Step 1: Check for Exemptions First
Before any arithmetic happens, the very first question is whether the transfer is exempt from tax entirely. California law — specifically Sections 11921 through 11930 of the Revenue and Taxation Code — carves out a wide range of transfers that owe nothing.2 If any exemption applies, the calculation stops immediately with a $0 result. Running the numbers first and then checking for exemptions is backwards; exemptions come first.
The most commonly encountered exemptions include:
- R&T §11921 — Deeds of trust and reconveyances. Instruments that secure debt, or that release a lien when a loan is paid off, are not subject to the tax.
- R&T §11922 — Government and bank transfers.
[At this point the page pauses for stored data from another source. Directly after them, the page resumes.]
/-- SOP READ (R318). -/
def execSopRead (die : Fin 8) (core : Fin 136) (slot : Fin 64) (tid : Fin 2048) (rd rs1 : Fin 32) (s : State) : Result :=
  .next (s.sop die core slot tid rd rs1 0x00 0 (fun _ => (0, 0)))

/-- SOP ADD (R318): VALUE is rs2, sign-extended to 48 bits. -/
def execSopAdd (die : Fin 8) (core : Fin 136) (slot : Fin 64) (tid : Fin 2048) (rd rs1 rs2 : Fin 32) (s : State) : Result :=
  .next (s.sop die core slot tid rd rs1 0x01 0 (fun t => (ofSigned 48 (toSigned 32 (t.rx rs2.val)), 0)))

/-- SOP SET (R318). -/
def execSopSet (die : Fin 8) (core : Fin 136) (slot : Fin 64) (tid : Fin 2048) (rd rs1 rs2 : Fin 32) (s : State) : Result :=
  .next (s.sop die core slot tid rd rs1 0x02 0 (fun t => (t.rx rs2.val, 0)))

/-- SOP WAIT GE, LIMIT 0 (R318). -/
def execSopWait (die : Fin 8) (core : Fin 136) (slot : Fin 64) (tid : Fin 2048) (rd rs1 rs2 : Fin 32) (s : State) : Result :=
  .next (s.sop die core slot tid rd rs1 0x04 0 (fun t => (t.rx rs2.val, 0)))

/-- SOP ARRIVE (R318); FLAG is WAIT. -/
def execSopArrive (die : Fin 8) (core : Fin 136) (slot : Fin 64) (tid : Fin 2048) (rd rs1 : Fin 32) (flag : Bool) (s : State) : Result :=
  .next (s.sop die core slot tid rd rs1 0x08 (2 * b2n flag) (fun _ => (0, 0)))

/-- SOP ACQUIRE (R318). -/
def execSopAcquire (die : Fin 8) (core : Fin 136) (slot : Fin 64) (tid : Fin 2048) (rd rs1 rs2 : Fin 32) (s : State) : Result :=
  .next (s.sop die core slot tid rd rs1 0x10 0 (fun t => (0, t.rx rs2.val % 2 ^ 20)))

/-- SOP RELEASE (R318); FLAG is RECOVER. -/
def execSopRelease (die : Fin 8) (core : Fin 136) (slot : Fin 64) (tid : Fin 2048) (rd rs1 : Fin 32) (flag : Bool) (s : State) : Result :=
  .next (s.sop die core slot tid rd rs1 0x11 (b2n flag) (fun _ => (0, 0)))

/-- SOP RENEW (R318). -/
def execSopRenew (die : Fin 8) (core : Fin 136) (slot : Fin 64) (tid : Fin 2048) (rd rs1 rs2 : Fin 32) (s : State) : Result :=
  .next (s.sop die core slot tid rd rs1 0x12 0 (fun t => (0, t.rx rs2.val % 2 ^ 20)))

/-- AMO.W (R317); a function that R256 reserves for the width is illegal, as is a CAS whose rs2 is odd. -/
def execAmoW (die : Fin 8) (core : Fin 136) (slot : Fin 64) (tid : Fin 2048) (fn rd rs1 rs2 : Fin 32) (s : State) : Result :=
  .next (s.issue die.val core.val slot.val tid.val (fun s i =>
    if 0x0A < fn.val ∨ (fn.val = 1 ∧ rs2.val % 2 = 1) then s.raise i 1 0
    else s.threadAmo i fn.val rd.val (i.t.rx rs1.val) 4 (i.t.rx rs2.val) (i.t.rx (rs2.val + 1))))

/-- AMO.D (R317): rd and rs2 are pairs; CAS takes a multiple of 4. -/
def execAmoD (die : Fin 8) (core : Fin 136) (slot : Fin 64) (tid : Fin 2048) (fn rd rs1 rs2 : Fin 32) (s : State) : Result :=
  .next (s.issue die.val core.val slot.val tid.val (fun s i =>
    if 0x0A < fn.val ∨ rd.val % 2 = 1 ∨ rs2.val % 2 = 1 ∨ (fn.val = 1 ∧ rs2.val % 4 ≠ 0) then s.raise i 1 0
    else s.threadAmo i fn.val rd.val (i.t.rx rs1.val) 8 (i.t.rxPair rs2.val) (i.t.rxPair (rs2.val + 2))))

/-! FP64 on register pairs (R317). -/

/-- Exceptions accumulate in fflags (R311). -/
def Thread.accrue (t : Thread) (fl : FFlags) : Thread := { t with fcsr := Nat.lor t.fcsr fl.bits }

/-- The dynamic rounding mode; none while frm holds a reserved code. -/
def Thread.dynRm (t : Thread) : Option Rm := Rm.ofCode (fget t.fcsr 7 5)

/-- An FP64 instruction whose pair operands are `pairs`: illegal where one is odd, or where it rounds and frm is
reserved. -/
def State.dpInstr (s : State) (die : Fin 8) (core : Fin 136) (slot : Fin 64) (tid : Fin 2048) (pairs : List Nat) (rounds : Bool) (f : Rm → Thread → Thread × FFlags) : State :=
  s.issue die.val core.val slot.val tid.val (fun s i =>
    match (if rounds then i.t.dynRm else some .rne) with
    | none => s.raise i 1 0
    | some rm =>
      if pairs.any (fun n => n % 2 == 1) then s.raise i 1 0
      else s.putThread i (((f rm i.t).1.accrue (f rm i.t).2).goOn))

/-- An FP64 operation of two pairs into a pair. -/
def dpBinary (op : Rm → Nat → Nat → Nat × FFlags) (rd rs1 rs2 : Fin 32) (rm : Rm) (t : Thread) : Thread × FFlags :=
  let r := op rm (t.rfPair rs1.val) (t.rfPair rs2.val)
  (t.wfPair rd.val r.1, r.2)

/-- FADD.DP (R317). -/
def execFaddDp (die : Fin 8) (core : Fin 136) (slot : Fin 64) (tid : Fin 2048) (rd rs1 rs2 : Fin 32) (s : State) : Result :=
  .next (s.dpInstr die core slot tid [rd.val, rs1.val, rs2.val] true (dpBinary fp64.add rd rs1 rs2))

/-- FSUB.DP (R317). -/
def execFsubDp (die : Fin 8) (core : Fin 136) (slot : Fin 64) (tid : Fin 2048) (rd rs1 rs2 : Fin 32) (s : State) : Result :=
  .next (s.dpInstr die core slot tid [rd.val, rs1.val, rs2.val] true (dpBinary fp64.sub rd rs1 rs2))

/-- FMUL.DP (R317). -/
def execFmulDp (die : Fin 8) (core : Fin 136) (slot : Fin 64) (tid : Fin 2048) (rd rs1 rs2 : Fin 32) (s : State) : Result :=
  .next (s.dpInstr die core slot tid [rd.val, rs1.val, rs2.val] true (dpBinary fp64.mul rd rs1 rs2))

/-- FMAC.DP (R317): one rounding. -/
def execFmacDp (die : Fin 8) (core : Fin 136) (slot : Fin 64) (tid : Fin 2048) (rd rs1 rs2 : Fin 32) (s : State) : Result :=
  .next (s.dpInstr die core slot tid [rd.val, rs1.val, rs2.val] true (fun rm t =>
    let r := fp64.fma rm (t.rfPair rs1.val) (t.rfPair rs2.val) (t.rfPair rd.val)
    (t.wfPair rd.val r.1, r.2)))

/-- FDIV.DP (R317). -/
def execFdivDp (die : Fin 8) (core : Fin 136) (slot : Fin 64) (tid : Fin 2048) (rd rs1 rs2 : Fin 32) (s : State) : Result :=
  .next (s.dpInstr die core slot tid [rd.val, rs1.val, rs2.val] true (dpBinary fp64.div rd rs1 rs2))

/-- FSQRT.DP (R317). -/
def execFsqrtDp (die : Fin 8) (core : Fin 136) (slot : Fin 64) (tid : Fin 2048) (rd rs1 : Fin 32) (s : State) : Result :=
  .next (s.dpInstr die core slot tid [rd.val, rs1.val] true (fun rm t =>
    let r := fp64.sqrt rm (t.rfPair rs1.val)
    (t.wfPair rd.val r.1, r.2)))

/-- FMIN.DP (R317). -/
def execFminDp (die : Fin 8) (core : Fin 136) (slot : Fin 64) (tid : Fin 2048) (rd rs1 rs2 : Fin 32) (s : State) : Result :=
  .next (s.dpInstr die core slot tid [rd.val, rs1.val, rs2.val] false (dpBinary (fun _ => fp64.extremumNum false) rd rs1 rs2))

/-- FMAX.DP (R317). -/
def execFmaxDp (die : Fin 8) (core : Fin 136) (slot : Fin 64) (tid : Fin 2048) (rd rs1 rs2 : Fin 32) (s : State) : Result :=
  .next (s.dpInstr die core slot tid [rd.val, rs1.val, rs2.val] false (dpBinary (fun _ => fp64.extremumNum true) rd rs1 rs2))

/-- FCVT.S.DP (R317). -/
def execFcvtSDp (die : Fin 8) (core : Fin 136) (slot : Fin 64) (tid : Fin 2048) (rd rs1 : Fin 32) (s : State) : Result :=
  .next (s.dpInstr die core slot tid [rs1.val] true (fun rm t =>
    let r := Fmt.conv fp64 fp32 rm (t.rfPair rs1.val)
    (t.wf rd.val r.1, r.2)))

/-- FCVT.DP.S (R317). -/
def execFcvtDpS (die : Fin 8) (core : Fin 136) (slot : Fin 64) (tid : Fin 2048) (rd rs1 : Fin 32) (s : State) : Result :=
  .next (s.dpInstr die core slot tid [rd.val] false (fun rm t =>
    let r := Fmt.conv fp32 fp64 rm (t.rf rs1.val)
    (t.wfPair rd.val r.1, r.2)))

/-- FCVT.DP.W (R317). -/
def execFcvtDpW (die : Fin 8) (core : Fin 136) (slot : Fin 64) (tid : Fin 2048) (rd rs1 : Fin 32) (s : State) : Result :=
  .next (s.dpInstr die core slot tid [rd.val] false (fun rm t =>
    let r := fp64.ofInt rm (toSigned 32 (t.rx rs1.val))
    (t.wfPair rd.val r.1, r.2)))

/-- FCVT.W.DP (R317). -/
def execFcvtWDp (die : Fin 8) (core : Fin 136) (slot : Fin 64) (tid : Fin 2048) (rd rs1 : Fin 32) (s : State) : Result :=
  .next (s.dpInstr die core slot tid [rs1.val] true (fun rm t =>
    let r := fp64.toInt rm 32 true (t.rfPair rs1.val)
    (t.wx rd.val (ofSigned 32 r.1), r.2)))

/-- A comparison as the F extension makes it: FEQ is quiet, the others signal on any NaN (R317). -/
def Fmt.compare (f : Fmt) (which a b : Nat) : Bool × FFlags :=
  let x := f.val a
  let y := f.val b
  let nan := x.isNan || y.isNan
  if which = 2 then ((Fv.eq x y).getD false, { nv := x.isSnan || y.isSnan })
  else if which = 1 then ((Fv.lt x y).getD false, { nv := nan })
  else ((Fv.lt x y).getD false || (Fv.eq x y).getD false, { nv := nan })

/-- A comparison of pairs into an integer register. -/
def dpCompare (which : Nat) (rd rs1 rs2 : Fin 32) (t : Thread) : Thread × FFlags :=
  let r := fp64.compare which (t.rfPair rs1.val) (t.rfPair rs2.val)
  (t.wx rd.val (b2n r.1), r.2)

/-- FEQ.DP (R317). -/
def execFeqDp (die : Fin 8) (core : Fin 136) (slot : Fin 64) (tid : Fin 2048) (rd rs1 rs2 : Fin 32) (s : State) : Result :=
  .next (s.dpInstr die core slot tid [rs1.val, rs2.val] false (fun _ => dpCompare 2 rd rs1 rs2))

/-- FLT.DP (R317). -/
def execFltDp (die : Fin 8) (core : Fin 136) (slot : Fin 64) (tid : Fin 2048) (rd rs1 rs2 : Fin 32) (s : State) : Result :=
  .next (s.dpInstr die core slot tid [rs1.val, rs2.val] false (fun _ => dpCompare 1 rd rs1 rs2))

/-- FLE.DP (R317). -/
def execFleDp (die : Fin 8) (core : Fin 136) (slot : Fin 64) (tid : Fin 2048) (rd rs1 rs2 : Fin 32) (s : State) : Result :=
  .next (s.dpInstr die core slot tid [rs1.val, rs2.val] false (fun _ => dpCompare 0 rd rs1 rs2))

end Sys2Proof.Machine
end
Conveyances to federal government agencies, state agencies, or federally chartered banks are exempt.
- R&T §11923 — Receivership and bankruptcy. Transfers made under court order in bankruptcy or receivership proceedings are excluded.
- R&T §11926 — Foreclosure. A trustee’s deed delivered when the outstanding debt equals or exceeds the sale price is exempt.
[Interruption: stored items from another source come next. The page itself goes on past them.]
/-- The stores of one row of a DME_FILL: the eight-byte pattern, from its first byte at the row's address. -/
def fillParts (x : Desc) (r : Nat × Nat) : List Xfer :=
  let pat := leBytes 8 (x.par 16 8)
  (cuts r.2 (x.par 32 4)).map (fun o => ({ n := 0, dst := (r.2 + o.1) % 2 ^ 64, parts := [], got := (List.range o.2).map (fun j => pat.getD ((o.1 + j) % 8) 0) } : Xfer))

/-- DME_FILL (R325): the pattern, repeated from the first byte of each row. -/
def execDmeFill (die : Fin 8) (core : Fin 136) (n : Fin 3) (s : State) : Result :=
  .next (s.engineOp die.val core.val (5 + n.val) 0x05 (fun _ x => dmeCheck x 0)
    (fun s x => s.beginWork die.val core.val (5 + n.val) x.ticket ((dmeRows x).flatMap (fillParts x)) 0))

/-- The body checks of a DME ATOMIC (R329). -/
def atomicCheck (x : Desc) : Nat :=
  let w := x.par 32 4
  let fn := x.par 59 5
  let dst := x.par 24 8
  let cas := fn == 1
  let src := x.par 16 8
  let out := x.par 40 4
  if 0x0A < fn ∨ !(w == 4 || w == 8 || (w == 16 && cas)) ∨ !x.zero 36 4 ∨ !x.zero 44 14 ∨ Nat.land (x.par 58 1) 0xFD ≠ 0
      ∨ dst % (if cas then 2 * w else w) ≠ 0 ∨ src % (2 * w) ≠ 0 ∨ out % w ≠ 0 ∨ !opcodeTargets opATOMIC (rangeOf (dst % 2 ^ 46)) then dsBAD_DESC
  else if !inScratch src (if cas then 2 * w else w) || !inScratch out (if cas then 2 * w else w) then dsBAD_ADDR
  else 0

/-- DME_ATOMIC (R329). -/
def execDmeAtomic (die : Fin 8) (core : Fin 136) (n : Fin 3) (s : State) : Result :=
  .next (s.engineOp die.val core.val (5 + n.val) 0x06 (fun _ x => atomicCheck x) (fun s x =>
    let w := x.par 32 4
    let len := if x.par 59 5 = 1 then 2 * w else w
    s.beginWork die.val core.val (5 + n.val) x.ticket
      [{ n := 0, dst := x.par 24 8, parts := [], got := s.scr die.val core.val (x.par 16 8) len, how := 6 }] 0))

end Sys2Proof.Machine
end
- R&T §11927 — Divorce and spousal transfers. Transfers between spouses pursuant to a divorce or legal separation carry no tax — but both the grantor and grantee must be spouses for this to apply.
- R&T §11930 — Gifts and inheritances. Bona fide gifts and deeds of distribution from an estate are exempt.
- R&T §11930.5 — Tribal lands. Transfers involving certain tribal trust lands are excluded.
Example A — Exempt Transfer
A lender records a reconveyance deed to release a paid-off mortgage from title. Under R&T §11921, this is a release of a security interest, not a sale. The calculator checks the exemption code first, finds “reconveyance,” and outputs $0 — exempt under §11921. No further calculation runs.
Example B — Exempt with Validation
A $900,000 home is transferred from a husband to his wife as part of a divorce settlement. The §11927 spousal exemption applies — but the calculator first confirms that both the grantor and grantee are recorded as spouses. Once confirmed, it outputs $0 — exempt under §11927. If the grantor were listed as a corporation instead, the exemption would be denied and the calculation would proceed normally.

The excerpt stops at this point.